%%

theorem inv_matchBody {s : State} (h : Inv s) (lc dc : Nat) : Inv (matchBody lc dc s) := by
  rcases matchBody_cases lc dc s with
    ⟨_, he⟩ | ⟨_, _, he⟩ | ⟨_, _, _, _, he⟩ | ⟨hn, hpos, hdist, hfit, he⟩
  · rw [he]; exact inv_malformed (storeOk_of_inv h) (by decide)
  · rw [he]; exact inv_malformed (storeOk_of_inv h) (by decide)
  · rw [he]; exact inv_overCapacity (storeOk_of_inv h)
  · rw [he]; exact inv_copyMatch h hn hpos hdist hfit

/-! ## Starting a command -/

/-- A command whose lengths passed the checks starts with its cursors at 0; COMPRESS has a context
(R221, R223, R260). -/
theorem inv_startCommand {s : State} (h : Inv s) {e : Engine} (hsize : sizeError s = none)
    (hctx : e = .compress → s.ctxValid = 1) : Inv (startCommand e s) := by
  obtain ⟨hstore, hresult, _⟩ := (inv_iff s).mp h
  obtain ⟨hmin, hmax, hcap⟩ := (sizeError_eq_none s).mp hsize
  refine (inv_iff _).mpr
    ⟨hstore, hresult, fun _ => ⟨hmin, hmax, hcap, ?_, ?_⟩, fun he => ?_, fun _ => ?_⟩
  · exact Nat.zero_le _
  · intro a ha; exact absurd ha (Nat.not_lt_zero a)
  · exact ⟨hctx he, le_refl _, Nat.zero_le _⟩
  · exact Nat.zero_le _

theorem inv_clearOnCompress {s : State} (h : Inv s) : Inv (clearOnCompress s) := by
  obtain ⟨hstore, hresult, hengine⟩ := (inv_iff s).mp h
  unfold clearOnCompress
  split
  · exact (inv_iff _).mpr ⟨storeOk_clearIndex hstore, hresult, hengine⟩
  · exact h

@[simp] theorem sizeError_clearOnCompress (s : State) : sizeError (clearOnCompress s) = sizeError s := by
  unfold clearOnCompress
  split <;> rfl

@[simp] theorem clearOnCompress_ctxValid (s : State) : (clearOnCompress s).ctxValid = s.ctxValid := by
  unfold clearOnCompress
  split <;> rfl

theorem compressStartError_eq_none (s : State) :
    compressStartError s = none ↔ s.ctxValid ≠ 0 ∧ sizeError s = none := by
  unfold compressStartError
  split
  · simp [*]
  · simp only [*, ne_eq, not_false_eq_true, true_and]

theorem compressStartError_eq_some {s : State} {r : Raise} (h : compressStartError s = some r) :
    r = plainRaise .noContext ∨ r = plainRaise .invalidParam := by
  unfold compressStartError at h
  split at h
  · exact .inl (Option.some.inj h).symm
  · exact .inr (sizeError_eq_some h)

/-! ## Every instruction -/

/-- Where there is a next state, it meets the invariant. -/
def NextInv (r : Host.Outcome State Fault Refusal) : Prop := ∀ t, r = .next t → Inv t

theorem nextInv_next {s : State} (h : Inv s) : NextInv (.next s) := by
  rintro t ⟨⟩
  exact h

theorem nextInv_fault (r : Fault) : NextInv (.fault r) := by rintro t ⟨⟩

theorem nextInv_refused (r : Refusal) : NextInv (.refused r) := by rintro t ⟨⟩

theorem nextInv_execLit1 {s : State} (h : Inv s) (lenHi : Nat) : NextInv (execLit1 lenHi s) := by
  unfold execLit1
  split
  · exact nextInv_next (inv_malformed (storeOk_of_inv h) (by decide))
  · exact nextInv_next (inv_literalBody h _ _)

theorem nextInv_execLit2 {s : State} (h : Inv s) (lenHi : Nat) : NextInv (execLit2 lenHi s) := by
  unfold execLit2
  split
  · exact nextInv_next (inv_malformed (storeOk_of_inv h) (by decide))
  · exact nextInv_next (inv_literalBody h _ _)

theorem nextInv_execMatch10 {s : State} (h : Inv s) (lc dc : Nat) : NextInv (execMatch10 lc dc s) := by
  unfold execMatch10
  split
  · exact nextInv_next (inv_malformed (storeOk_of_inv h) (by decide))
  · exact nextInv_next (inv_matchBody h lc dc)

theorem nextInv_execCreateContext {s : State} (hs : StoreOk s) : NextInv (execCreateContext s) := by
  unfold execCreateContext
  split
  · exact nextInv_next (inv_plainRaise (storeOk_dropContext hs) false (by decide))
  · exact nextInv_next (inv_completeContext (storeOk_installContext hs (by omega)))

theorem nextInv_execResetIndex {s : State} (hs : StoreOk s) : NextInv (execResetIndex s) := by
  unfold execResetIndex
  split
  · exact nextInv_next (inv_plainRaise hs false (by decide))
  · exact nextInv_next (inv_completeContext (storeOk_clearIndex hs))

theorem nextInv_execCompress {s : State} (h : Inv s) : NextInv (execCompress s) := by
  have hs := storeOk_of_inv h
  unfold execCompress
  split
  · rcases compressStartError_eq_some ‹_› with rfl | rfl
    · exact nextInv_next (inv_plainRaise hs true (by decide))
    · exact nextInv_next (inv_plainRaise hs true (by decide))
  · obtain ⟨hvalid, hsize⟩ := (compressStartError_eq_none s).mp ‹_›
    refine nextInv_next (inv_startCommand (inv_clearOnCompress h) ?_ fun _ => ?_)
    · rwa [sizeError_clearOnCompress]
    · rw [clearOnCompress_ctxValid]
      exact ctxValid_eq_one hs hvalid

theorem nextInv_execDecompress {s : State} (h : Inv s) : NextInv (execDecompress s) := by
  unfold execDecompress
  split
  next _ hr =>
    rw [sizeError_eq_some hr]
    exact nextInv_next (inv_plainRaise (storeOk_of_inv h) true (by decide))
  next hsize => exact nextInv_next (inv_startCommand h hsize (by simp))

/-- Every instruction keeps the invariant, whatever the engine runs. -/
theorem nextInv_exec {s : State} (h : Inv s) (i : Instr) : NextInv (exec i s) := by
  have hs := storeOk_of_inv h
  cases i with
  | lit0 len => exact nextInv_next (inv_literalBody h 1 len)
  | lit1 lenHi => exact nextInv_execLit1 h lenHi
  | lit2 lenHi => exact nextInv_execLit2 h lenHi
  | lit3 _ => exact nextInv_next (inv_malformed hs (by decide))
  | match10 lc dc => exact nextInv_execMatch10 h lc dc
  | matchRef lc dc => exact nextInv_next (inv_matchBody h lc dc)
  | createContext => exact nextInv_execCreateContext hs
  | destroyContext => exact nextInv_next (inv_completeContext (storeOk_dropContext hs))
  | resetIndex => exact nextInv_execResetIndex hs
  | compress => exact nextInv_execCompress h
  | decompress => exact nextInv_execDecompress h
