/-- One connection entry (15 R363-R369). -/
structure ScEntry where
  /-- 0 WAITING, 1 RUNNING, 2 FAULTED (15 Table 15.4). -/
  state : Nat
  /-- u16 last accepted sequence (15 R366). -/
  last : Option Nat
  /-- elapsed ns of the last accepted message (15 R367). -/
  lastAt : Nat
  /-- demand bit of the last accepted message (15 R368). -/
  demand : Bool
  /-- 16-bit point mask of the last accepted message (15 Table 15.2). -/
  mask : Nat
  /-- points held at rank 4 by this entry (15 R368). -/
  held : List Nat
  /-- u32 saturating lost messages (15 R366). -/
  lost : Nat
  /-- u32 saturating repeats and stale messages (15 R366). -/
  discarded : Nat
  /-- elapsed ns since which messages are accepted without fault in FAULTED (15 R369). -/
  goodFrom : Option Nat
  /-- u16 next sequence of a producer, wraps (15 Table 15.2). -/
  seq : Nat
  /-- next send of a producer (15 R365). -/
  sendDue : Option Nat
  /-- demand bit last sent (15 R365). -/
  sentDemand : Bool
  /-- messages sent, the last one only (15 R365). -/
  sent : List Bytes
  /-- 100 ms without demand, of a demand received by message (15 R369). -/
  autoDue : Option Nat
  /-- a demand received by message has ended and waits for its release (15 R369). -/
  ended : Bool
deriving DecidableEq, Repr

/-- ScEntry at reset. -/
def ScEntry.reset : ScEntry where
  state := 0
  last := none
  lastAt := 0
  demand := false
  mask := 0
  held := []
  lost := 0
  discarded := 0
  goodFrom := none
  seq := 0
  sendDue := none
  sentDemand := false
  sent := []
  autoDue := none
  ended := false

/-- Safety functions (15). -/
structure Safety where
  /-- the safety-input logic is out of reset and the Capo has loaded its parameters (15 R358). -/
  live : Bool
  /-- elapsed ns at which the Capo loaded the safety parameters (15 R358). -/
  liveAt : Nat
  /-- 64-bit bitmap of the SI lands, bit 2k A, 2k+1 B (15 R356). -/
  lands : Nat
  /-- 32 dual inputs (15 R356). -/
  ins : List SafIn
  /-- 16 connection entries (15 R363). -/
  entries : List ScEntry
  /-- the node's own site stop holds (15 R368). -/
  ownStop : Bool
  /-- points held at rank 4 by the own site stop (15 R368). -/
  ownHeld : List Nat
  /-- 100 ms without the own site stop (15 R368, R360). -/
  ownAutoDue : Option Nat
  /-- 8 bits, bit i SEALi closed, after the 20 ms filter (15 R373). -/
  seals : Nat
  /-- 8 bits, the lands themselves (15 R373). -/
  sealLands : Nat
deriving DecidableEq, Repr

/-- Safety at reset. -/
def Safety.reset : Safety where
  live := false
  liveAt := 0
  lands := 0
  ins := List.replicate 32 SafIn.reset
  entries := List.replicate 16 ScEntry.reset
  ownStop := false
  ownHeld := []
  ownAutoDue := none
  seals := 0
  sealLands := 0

%%
%%

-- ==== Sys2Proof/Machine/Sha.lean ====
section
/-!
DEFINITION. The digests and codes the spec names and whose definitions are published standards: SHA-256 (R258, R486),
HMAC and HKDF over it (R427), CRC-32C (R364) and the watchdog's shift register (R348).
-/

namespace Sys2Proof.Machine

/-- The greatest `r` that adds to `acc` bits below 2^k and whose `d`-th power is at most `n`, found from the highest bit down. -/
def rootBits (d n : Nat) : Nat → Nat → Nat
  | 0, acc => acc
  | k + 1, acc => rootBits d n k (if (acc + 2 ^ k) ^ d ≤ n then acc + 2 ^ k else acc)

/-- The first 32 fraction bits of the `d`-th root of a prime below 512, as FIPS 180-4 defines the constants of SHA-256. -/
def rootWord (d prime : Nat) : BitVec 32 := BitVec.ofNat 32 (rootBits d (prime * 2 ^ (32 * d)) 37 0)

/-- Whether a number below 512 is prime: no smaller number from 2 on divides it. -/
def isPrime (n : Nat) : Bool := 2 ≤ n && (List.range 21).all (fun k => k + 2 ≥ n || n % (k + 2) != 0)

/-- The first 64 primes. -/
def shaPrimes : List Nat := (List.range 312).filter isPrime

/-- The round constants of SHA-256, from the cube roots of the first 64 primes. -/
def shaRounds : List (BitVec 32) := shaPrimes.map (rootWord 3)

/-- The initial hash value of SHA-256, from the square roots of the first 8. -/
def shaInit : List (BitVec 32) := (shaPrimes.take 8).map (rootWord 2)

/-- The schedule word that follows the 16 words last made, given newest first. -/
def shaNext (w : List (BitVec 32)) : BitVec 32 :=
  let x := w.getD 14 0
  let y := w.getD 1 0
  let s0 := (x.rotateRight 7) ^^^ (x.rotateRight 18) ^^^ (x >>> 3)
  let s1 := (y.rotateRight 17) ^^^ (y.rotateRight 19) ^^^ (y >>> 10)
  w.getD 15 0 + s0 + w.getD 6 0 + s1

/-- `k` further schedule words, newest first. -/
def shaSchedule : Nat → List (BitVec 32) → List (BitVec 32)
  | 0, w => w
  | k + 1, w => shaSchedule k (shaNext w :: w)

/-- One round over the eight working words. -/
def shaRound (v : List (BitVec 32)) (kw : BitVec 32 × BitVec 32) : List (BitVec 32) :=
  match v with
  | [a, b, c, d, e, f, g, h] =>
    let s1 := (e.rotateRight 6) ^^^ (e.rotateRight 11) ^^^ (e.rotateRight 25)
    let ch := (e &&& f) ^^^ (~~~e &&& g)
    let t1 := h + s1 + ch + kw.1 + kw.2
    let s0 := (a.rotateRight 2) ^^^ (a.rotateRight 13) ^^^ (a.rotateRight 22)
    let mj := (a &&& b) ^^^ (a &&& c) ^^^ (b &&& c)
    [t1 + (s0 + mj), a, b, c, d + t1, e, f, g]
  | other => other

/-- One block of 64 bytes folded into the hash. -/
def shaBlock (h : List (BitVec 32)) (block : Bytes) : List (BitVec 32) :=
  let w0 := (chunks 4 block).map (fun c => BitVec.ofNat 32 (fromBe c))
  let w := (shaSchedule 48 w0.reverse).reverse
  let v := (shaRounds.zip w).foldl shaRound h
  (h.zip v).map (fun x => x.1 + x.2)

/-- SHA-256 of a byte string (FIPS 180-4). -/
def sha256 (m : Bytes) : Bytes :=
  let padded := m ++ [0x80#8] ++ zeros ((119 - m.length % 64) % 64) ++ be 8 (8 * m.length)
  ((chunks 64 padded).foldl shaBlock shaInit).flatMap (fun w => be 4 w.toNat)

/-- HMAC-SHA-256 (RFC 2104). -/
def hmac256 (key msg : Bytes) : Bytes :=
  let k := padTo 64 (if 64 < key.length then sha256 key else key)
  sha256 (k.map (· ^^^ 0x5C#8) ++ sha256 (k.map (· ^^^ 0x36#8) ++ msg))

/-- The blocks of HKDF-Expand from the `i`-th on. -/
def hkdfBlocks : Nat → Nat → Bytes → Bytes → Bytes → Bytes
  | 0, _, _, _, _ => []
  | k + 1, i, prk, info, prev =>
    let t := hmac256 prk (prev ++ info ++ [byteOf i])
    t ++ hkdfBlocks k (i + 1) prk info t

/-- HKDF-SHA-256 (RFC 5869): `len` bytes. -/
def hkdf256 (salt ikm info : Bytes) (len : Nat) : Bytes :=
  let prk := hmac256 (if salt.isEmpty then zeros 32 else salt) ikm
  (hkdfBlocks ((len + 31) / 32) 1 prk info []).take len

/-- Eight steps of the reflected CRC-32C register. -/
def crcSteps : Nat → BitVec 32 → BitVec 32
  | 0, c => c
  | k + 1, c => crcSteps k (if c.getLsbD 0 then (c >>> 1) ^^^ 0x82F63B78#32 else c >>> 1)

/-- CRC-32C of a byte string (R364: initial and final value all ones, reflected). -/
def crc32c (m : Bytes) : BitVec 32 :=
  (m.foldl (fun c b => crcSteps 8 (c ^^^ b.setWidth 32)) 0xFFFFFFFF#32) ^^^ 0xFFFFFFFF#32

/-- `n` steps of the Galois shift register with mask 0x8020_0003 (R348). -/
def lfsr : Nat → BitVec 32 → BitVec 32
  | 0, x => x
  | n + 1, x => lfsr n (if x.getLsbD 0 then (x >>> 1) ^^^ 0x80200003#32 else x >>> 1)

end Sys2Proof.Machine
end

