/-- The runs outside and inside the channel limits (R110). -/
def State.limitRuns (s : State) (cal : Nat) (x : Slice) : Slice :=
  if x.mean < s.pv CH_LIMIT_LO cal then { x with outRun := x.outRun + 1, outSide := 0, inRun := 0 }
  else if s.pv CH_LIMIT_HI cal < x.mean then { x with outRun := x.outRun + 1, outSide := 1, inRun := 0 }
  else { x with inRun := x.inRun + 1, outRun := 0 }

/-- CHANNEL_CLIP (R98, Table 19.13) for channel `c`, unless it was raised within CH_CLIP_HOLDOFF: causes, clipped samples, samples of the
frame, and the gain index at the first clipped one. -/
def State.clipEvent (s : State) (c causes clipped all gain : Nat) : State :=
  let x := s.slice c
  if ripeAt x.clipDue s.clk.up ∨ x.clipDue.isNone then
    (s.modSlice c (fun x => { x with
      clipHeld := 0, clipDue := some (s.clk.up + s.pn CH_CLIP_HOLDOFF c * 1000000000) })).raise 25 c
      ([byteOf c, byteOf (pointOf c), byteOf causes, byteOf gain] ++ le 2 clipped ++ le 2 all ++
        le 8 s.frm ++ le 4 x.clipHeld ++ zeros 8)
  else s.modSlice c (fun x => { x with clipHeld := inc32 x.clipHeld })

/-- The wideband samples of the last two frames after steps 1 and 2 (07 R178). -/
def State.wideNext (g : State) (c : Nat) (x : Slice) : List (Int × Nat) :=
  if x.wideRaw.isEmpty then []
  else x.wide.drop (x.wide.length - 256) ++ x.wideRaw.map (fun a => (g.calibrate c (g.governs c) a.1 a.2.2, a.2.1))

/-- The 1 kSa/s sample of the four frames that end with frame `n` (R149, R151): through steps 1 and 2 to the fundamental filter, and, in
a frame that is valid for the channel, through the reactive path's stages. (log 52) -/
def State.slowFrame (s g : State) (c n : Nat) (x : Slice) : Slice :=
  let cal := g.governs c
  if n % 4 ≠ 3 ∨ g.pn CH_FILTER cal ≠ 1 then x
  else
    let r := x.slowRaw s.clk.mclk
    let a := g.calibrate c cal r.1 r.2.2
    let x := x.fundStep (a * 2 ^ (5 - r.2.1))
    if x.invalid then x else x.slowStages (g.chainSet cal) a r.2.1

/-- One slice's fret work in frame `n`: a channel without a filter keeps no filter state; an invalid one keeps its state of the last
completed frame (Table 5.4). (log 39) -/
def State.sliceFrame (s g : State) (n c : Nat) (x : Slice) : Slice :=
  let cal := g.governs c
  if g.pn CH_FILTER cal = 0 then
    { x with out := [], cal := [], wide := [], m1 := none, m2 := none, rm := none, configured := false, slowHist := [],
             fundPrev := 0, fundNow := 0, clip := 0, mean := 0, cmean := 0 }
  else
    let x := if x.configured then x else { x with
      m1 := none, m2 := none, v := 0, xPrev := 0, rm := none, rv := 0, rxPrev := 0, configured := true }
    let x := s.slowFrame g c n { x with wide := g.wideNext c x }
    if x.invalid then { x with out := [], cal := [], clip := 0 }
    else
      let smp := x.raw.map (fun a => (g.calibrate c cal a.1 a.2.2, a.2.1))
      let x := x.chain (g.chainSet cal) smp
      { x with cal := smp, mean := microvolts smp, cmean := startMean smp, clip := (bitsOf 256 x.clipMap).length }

%%
%%

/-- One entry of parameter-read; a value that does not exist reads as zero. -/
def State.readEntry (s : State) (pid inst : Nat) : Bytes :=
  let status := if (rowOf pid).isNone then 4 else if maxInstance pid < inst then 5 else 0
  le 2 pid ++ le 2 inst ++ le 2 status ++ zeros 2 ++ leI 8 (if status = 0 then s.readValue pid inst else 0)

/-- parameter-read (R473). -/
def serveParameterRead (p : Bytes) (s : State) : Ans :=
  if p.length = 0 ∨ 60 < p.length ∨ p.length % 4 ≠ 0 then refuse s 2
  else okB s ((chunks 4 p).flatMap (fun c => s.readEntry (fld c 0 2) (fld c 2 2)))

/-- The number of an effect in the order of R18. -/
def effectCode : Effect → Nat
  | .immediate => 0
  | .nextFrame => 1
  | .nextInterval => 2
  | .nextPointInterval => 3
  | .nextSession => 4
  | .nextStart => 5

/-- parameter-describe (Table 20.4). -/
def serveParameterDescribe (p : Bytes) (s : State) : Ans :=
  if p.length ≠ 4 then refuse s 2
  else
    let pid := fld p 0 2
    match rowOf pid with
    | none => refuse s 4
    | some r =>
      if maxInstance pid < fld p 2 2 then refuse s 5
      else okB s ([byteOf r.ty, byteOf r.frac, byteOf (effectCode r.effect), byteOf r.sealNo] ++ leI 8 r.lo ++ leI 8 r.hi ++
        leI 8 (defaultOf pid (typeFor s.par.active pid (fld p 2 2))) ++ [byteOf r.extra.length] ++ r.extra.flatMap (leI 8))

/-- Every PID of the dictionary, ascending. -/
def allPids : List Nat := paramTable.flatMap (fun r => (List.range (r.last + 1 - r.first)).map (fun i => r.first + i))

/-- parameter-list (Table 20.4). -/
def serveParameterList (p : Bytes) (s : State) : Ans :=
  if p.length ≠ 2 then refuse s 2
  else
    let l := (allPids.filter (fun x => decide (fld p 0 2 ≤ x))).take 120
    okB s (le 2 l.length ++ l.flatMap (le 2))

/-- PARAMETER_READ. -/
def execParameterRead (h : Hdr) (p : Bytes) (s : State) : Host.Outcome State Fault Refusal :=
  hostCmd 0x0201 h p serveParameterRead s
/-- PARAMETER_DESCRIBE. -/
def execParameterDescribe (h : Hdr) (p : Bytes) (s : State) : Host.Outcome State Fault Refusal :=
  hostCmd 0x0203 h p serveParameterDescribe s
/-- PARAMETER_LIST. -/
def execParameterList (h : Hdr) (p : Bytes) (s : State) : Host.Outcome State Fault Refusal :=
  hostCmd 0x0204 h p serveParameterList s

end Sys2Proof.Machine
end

%%

- _YOUR OBJECTIVE_
Starting at the line above that contains "le 8 s.frm ++", write out each line exactly until the line that contains "if x.wideRaw.isEmpty then []" has been written, and stop there.

- _TASK OUTPUT_
        le 8 s.frm ++ le 4 x.clipHeld ++ zeros 8)
  else s.modSlice c (fun x => { x with clipHeld := inc32 x.clipHeld })

/-- The wideband samples of the last two frames after steps 1 and 2 (07 R178). -/
def State.wideNext (g : State) (c : Nat) (x : Slice) : List (Int × Nat) :=
  if x.wideRaw.isEmpty then []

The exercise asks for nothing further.